_Raw data:_
====

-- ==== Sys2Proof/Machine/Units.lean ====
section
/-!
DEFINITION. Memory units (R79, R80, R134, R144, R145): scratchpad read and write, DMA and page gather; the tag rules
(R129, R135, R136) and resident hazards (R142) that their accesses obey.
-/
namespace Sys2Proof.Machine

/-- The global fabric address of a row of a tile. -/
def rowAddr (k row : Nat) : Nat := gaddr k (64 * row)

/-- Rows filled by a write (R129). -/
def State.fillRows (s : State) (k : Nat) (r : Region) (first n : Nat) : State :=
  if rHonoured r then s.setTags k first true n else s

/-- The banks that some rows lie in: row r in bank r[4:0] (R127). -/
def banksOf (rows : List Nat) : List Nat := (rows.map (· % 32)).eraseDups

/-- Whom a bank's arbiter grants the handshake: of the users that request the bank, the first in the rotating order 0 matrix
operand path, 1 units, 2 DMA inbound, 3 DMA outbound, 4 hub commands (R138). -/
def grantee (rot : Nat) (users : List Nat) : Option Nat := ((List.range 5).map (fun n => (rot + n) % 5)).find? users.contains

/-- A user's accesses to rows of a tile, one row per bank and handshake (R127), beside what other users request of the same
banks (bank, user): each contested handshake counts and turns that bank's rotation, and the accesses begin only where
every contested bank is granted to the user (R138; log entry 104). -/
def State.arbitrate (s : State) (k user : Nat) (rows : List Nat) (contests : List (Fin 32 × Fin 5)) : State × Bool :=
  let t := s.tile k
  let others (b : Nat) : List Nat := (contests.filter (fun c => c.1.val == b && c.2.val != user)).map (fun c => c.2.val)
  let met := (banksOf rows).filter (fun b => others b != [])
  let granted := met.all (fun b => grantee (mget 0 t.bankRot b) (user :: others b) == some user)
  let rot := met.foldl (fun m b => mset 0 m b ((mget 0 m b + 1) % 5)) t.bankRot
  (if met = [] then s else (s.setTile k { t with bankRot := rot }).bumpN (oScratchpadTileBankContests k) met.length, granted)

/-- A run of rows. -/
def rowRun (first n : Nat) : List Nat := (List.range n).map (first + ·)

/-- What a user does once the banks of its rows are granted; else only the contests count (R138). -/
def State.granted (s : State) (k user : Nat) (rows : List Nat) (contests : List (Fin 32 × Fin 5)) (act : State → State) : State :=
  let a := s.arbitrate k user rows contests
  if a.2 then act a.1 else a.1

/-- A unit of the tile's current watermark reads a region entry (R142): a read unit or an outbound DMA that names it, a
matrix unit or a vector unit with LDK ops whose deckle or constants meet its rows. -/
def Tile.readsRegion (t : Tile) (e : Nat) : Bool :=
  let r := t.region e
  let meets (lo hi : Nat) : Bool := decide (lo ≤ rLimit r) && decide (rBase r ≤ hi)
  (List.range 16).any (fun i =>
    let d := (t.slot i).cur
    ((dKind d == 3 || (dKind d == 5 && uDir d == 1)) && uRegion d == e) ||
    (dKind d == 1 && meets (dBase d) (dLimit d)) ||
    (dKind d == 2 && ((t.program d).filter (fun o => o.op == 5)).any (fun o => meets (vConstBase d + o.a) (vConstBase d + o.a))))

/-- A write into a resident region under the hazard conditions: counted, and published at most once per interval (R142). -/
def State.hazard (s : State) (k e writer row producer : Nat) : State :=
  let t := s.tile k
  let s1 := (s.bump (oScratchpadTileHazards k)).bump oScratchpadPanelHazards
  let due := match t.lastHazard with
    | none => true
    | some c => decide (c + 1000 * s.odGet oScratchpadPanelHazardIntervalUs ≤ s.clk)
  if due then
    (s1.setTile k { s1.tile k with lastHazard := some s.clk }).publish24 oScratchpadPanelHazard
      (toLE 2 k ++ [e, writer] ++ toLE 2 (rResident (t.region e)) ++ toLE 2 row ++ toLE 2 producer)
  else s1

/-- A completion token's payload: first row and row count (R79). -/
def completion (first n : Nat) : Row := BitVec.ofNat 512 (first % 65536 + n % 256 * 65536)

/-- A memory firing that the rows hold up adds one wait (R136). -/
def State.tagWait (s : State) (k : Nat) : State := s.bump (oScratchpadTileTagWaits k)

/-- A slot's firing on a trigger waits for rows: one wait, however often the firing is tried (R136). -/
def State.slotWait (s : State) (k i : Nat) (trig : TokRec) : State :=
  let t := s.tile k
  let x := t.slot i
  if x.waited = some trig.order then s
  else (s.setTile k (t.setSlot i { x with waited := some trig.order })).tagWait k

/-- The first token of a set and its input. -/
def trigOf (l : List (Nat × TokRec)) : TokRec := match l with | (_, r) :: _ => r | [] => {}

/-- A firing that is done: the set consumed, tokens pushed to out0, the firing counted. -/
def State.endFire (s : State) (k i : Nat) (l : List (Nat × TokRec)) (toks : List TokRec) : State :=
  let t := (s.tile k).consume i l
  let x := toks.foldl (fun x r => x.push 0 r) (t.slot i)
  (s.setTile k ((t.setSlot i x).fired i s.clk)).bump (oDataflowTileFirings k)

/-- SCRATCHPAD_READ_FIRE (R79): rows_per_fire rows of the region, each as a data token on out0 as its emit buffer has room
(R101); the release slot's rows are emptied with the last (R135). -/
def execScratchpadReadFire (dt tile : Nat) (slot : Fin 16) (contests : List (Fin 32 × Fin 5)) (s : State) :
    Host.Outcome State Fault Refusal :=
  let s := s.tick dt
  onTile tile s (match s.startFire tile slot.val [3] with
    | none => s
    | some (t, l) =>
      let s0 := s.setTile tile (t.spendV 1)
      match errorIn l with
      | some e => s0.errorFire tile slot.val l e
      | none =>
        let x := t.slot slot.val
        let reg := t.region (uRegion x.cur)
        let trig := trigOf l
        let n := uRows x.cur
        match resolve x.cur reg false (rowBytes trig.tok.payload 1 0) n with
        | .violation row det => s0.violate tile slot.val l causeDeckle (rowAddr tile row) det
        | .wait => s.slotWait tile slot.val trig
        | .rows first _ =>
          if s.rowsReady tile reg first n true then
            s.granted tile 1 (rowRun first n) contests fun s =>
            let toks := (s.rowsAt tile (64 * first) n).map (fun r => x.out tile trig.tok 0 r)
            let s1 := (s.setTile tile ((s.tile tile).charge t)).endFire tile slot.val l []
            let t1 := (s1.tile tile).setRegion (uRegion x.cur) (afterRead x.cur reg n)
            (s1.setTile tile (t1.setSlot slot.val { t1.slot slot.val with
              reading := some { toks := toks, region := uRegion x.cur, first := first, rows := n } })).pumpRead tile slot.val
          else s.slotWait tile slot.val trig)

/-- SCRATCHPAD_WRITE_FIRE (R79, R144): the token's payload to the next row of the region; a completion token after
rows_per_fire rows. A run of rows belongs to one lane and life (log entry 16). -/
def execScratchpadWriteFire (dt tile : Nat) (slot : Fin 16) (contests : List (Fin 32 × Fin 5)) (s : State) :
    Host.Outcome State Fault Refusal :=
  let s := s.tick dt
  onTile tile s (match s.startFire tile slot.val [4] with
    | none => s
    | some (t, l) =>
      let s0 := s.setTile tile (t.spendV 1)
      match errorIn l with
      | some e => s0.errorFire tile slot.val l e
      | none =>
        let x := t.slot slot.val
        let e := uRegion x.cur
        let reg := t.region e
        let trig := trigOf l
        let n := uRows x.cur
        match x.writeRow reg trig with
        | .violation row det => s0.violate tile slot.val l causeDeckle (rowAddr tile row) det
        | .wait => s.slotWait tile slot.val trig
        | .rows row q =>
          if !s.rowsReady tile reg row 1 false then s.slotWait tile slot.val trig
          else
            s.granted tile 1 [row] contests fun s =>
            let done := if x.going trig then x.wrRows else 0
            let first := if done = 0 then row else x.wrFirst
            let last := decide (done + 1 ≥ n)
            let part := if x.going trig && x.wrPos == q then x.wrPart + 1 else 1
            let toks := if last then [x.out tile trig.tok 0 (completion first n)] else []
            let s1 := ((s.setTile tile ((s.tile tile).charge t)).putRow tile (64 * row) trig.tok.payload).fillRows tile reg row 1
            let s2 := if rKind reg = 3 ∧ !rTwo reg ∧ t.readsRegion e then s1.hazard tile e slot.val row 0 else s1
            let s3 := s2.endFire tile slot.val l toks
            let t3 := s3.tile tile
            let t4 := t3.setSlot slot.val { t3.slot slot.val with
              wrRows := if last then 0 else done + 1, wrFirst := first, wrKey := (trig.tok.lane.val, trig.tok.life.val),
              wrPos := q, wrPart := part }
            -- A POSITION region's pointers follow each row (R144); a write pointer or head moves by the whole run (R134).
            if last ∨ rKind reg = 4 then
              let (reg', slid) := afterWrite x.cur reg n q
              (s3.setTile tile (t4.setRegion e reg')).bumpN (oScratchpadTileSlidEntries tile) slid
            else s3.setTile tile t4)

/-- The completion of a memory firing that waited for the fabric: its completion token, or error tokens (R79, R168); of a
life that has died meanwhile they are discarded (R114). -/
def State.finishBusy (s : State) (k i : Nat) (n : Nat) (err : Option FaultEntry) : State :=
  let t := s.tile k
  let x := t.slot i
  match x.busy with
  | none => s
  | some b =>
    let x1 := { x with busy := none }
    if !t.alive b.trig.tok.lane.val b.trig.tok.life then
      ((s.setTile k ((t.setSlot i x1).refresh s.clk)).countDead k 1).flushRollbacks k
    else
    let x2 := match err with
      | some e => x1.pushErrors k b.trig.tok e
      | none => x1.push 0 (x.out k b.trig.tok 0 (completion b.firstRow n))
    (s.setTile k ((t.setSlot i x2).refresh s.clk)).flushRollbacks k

====

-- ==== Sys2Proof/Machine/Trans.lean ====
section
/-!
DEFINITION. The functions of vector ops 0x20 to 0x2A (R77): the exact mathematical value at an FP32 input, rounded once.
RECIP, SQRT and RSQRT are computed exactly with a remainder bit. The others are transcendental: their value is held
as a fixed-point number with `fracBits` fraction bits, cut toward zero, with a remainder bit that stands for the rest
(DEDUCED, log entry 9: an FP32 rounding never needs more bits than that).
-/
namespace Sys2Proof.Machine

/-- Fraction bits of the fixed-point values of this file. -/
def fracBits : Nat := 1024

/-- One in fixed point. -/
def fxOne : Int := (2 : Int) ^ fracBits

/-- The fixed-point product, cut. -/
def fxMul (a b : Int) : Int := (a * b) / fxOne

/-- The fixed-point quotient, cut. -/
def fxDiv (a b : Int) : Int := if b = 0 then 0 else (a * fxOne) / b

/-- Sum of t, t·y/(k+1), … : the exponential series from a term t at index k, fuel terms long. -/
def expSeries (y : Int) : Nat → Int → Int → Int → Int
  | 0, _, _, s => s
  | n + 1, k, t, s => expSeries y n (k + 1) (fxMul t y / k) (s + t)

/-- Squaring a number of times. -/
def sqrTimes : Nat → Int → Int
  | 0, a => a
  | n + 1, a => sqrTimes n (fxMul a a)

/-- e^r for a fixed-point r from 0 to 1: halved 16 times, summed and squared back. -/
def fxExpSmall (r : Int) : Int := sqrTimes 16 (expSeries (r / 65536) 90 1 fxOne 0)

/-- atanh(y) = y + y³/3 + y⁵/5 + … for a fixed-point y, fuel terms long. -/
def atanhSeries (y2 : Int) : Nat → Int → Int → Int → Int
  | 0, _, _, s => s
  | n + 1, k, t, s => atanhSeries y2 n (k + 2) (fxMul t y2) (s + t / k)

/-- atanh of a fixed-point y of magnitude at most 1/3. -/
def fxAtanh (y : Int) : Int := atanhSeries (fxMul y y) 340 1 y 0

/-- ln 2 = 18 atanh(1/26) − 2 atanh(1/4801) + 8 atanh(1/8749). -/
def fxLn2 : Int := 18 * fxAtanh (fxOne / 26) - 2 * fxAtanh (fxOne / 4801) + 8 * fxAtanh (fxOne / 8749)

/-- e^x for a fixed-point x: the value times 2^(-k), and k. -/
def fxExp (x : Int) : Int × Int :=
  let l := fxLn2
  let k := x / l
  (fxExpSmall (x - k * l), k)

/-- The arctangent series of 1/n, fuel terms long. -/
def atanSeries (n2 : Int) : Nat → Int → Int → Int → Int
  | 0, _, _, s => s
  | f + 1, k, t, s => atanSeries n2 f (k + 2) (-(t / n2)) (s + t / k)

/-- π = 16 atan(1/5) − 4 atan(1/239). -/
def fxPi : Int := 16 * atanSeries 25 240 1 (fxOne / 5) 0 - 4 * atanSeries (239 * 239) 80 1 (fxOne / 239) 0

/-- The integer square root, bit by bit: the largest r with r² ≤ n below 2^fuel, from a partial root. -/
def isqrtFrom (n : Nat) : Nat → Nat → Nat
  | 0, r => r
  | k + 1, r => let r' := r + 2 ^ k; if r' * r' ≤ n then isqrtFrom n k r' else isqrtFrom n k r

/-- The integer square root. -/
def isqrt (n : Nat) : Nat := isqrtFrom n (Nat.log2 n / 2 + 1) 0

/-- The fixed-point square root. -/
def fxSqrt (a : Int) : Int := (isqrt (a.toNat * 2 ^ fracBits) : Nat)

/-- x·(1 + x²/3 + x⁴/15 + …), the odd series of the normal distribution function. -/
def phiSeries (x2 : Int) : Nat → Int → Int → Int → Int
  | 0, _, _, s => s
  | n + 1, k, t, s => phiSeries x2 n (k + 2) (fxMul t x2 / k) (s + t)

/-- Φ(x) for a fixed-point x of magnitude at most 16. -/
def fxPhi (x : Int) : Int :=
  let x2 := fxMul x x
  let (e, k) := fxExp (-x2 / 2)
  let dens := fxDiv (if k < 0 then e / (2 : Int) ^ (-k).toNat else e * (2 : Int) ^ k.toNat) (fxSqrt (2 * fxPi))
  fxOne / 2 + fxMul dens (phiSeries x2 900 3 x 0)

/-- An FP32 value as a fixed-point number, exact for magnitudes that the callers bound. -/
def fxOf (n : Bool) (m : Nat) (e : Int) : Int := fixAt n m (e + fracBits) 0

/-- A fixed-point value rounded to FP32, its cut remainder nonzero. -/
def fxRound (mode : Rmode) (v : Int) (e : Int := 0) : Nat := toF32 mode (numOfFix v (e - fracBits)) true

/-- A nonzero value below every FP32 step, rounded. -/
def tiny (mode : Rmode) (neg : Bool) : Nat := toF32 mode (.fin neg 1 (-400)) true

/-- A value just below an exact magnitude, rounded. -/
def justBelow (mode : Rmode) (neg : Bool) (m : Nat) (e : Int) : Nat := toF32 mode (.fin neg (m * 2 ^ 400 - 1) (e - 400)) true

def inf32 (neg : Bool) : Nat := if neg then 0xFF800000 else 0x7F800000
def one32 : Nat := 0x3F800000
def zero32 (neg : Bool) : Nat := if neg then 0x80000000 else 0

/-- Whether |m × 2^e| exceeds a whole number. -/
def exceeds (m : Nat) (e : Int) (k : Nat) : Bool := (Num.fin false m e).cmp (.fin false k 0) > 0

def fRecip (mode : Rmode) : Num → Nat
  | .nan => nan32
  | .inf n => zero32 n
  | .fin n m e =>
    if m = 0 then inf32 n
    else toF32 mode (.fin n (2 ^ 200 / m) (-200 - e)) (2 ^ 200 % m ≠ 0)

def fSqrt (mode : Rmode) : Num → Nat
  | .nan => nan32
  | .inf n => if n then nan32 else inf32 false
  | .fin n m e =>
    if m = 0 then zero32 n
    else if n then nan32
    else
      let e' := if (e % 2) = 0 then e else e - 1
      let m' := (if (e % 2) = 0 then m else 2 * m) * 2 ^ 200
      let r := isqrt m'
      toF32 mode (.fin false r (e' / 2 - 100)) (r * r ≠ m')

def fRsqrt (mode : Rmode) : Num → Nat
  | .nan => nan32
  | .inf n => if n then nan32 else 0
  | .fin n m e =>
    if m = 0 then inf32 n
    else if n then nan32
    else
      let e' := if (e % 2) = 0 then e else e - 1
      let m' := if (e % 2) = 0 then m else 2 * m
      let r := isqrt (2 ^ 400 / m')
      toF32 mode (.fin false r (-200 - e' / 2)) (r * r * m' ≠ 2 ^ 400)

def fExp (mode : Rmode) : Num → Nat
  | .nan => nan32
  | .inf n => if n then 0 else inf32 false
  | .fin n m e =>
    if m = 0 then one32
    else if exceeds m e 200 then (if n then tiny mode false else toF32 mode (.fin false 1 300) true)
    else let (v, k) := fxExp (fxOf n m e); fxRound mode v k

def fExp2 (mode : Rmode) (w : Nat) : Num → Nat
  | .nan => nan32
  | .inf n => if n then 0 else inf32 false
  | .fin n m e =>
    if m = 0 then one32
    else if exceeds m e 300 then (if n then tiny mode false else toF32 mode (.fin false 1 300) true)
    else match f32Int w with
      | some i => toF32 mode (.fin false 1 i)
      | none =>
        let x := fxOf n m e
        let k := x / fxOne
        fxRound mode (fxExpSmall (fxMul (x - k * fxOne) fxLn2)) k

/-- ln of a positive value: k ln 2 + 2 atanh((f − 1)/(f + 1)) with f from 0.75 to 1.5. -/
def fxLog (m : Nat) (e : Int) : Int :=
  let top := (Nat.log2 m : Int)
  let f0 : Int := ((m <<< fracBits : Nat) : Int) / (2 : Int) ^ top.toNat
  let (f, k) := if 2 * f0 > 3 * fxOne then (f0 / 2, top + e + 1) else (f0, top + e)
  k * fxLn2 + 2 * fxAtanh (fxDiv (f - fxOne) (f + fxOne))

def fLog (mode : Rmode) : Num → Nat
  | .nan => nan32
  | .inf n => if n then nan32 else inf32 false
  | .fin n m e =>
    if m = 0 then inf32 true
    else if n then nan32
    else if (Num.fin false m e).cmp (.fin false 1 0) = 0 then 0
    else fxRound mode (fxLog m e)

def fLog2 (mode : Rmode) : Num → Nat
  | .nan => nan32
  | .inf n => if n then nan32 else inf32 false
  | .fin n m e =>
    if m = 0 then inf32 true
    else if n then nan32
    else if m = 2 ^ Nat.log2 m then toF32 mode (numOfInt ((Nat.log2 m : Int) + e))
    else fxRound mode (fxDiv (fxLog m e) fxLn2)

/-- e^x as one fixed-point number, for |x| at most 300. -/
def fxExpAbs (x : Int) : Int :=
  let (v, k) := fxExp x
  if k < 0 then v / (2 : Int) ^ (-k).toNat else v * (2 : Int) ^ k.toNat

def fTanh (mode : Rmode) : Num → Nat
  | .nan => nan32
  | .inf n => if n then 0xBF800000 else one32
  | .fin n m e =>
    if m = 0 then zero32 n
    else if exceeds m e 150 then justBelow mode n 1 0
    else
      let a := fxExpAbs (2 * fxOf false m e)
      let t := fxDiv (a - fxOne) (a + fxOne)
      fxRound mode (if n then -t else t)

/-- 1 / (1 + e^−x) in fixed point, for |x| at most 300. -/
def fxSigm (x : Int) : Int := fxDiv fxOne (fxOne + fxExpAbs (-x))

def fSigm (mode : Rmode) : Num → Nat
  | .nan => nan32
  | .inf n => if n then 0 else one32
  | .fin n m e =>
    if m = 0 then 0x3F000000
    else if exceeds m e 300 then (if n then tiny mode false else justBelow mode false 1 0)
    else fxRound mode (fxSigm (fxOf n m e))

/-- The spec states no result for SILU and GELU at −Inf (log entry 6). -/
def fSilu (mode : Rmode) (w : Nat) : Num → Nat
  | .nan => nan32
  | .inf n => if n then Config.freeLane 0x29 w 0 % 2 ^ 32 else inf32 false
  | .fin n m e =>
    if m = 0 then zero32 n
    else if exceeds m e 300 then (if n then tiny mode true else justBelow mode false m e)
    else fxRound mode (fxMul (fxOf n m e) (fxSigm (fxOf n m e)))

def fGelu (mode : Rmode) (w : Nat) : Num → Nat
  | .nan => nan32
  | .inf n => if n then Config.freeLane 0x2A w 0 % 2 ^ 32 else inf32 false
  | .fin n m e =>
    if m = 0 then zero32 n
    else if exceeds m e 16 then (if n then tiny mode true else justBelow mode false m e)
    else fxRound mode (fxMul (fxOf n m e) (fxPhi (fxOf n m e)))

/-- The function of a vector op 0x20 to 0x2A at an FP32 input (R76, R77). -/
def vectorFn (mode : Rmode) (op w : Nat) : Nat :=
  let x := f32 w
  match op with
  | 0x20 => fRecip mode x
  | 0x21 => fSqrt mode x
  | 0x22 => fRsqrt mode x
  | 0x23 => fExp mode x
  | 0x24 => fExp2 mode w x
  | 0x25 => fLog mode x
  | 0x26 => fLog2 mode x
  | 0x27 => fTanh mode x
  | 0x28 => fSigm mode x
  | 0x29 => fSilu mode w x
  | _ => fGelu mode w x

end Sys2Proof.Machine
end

====

Retype exactly the span of lines from the one with "def atanhSeries (y2" through the one with "def fxOf (n"; include both ends and omit the rest of the material.

_Final answer:_
def atanhSeries (y2 : Int) : Nat → Int → Int → Int → Int
  | 0, _, _, s => s
  | n + 1, k, t, s => atanhSeries y2 n (k + 2) (fxMul t y2) (s + t / k)

/-- atanh of a fixed-point y of magnitude at most 1/3. -/
def fxAtanh (y : Int) : Int := atanhSeries (fxMul y y) 340 1 y 0

/-- ln 2 = 18 atanh(1/26) − 2 atanh(1/4801) + 8 atanh(1/8749). -/
def fxLn2 : Int := 18 * fxAtanh (fxOne / 26) - 2 * fxAtanh (fxOne / 4801) + 8 * fxAtanh (fxOne / 8749)

/-- e^x for a fixed-point x: the value times 2^(-k), and k. -/
def fxExp (x : Int) : Int × Int :=
  let l := fxLn2
  let k := x / l
  (fxExpSmall (x - k * l), k)

/-- The arctangent series of 1/n, fuel terms long. -/
def atanSeries (n2 : Int) : Nat → Int → Int → Int → Int
  | 0, _, _, s => s
  | f + 1, k, t, s => atanSeries n2 f (k + 2) (-(t / n2)) (s + t / k)

/-- π = 16 atan(1/5) − 4 atan(1/239). -/
def fxPi : Int := 16 * atanSeries 25 240 1 (fxOne / 5) 0 - 4 * atanSeries (239 * 239) 80 1 (fxOne / 239) 0

/-- The integer square root, bit by bit: the largest r with r² ≤ n below 2^fuel, from a partial root. -/
def isqrtFrom (n : Nat) : Nat → Nat → Nat
  | 0, r => r
  | k + 1, r => let r' := r + 2 ^ k; if r' * r' ≤ n then isqrtFrom n k r' else isqrtFrom n k r

/-- The integer square root. -/
def isqrt (n : Nat) : Nat := isqrtFrom n (Nat.log2 n / 2 + 1) 0

/-- The fixed-point square root. -/
def fxSqrt (a : Int) : Int := (isqrt (a.toNat * 2 ^ fracBits) : Nat)

/-- x·(1 + x²/3 + x⁴/15 + …), the odd series of the normal distribution function. -/
def phiSeries (x2 : Int) : Nat → Int → Int → Int → Int
  | 0, _, _, s => s
  | n + 1, k, t, s => phiSeries x2 n (k + 2) (fxMul t x2 / k) (s + t)

/-- Φ(x) for a fixed-point x of magnitude at most 16. -/
def fxPhi (x : Int) : Int :=
  let x2 := fxMul x x
  let (e, k) := fxExp (-x2 / 2)
  let dens := fxDiv (if k < 0 then e / (2 : Int) ^ (-k).toNat else e * (2 : Int) ^ k.toNat) (fxSqrt (2 * fxPi))
  fxOne / 2 + fxMul dens (phiSeries x2 900 3 x 0)

/-- An FP32 value as a fixed-point number, exact for magnitudes that the callers bound. -/
def fxOf (n : Bool) (m : Nat) (e : Int) : Int := fixAt n m (e + fracBits) 0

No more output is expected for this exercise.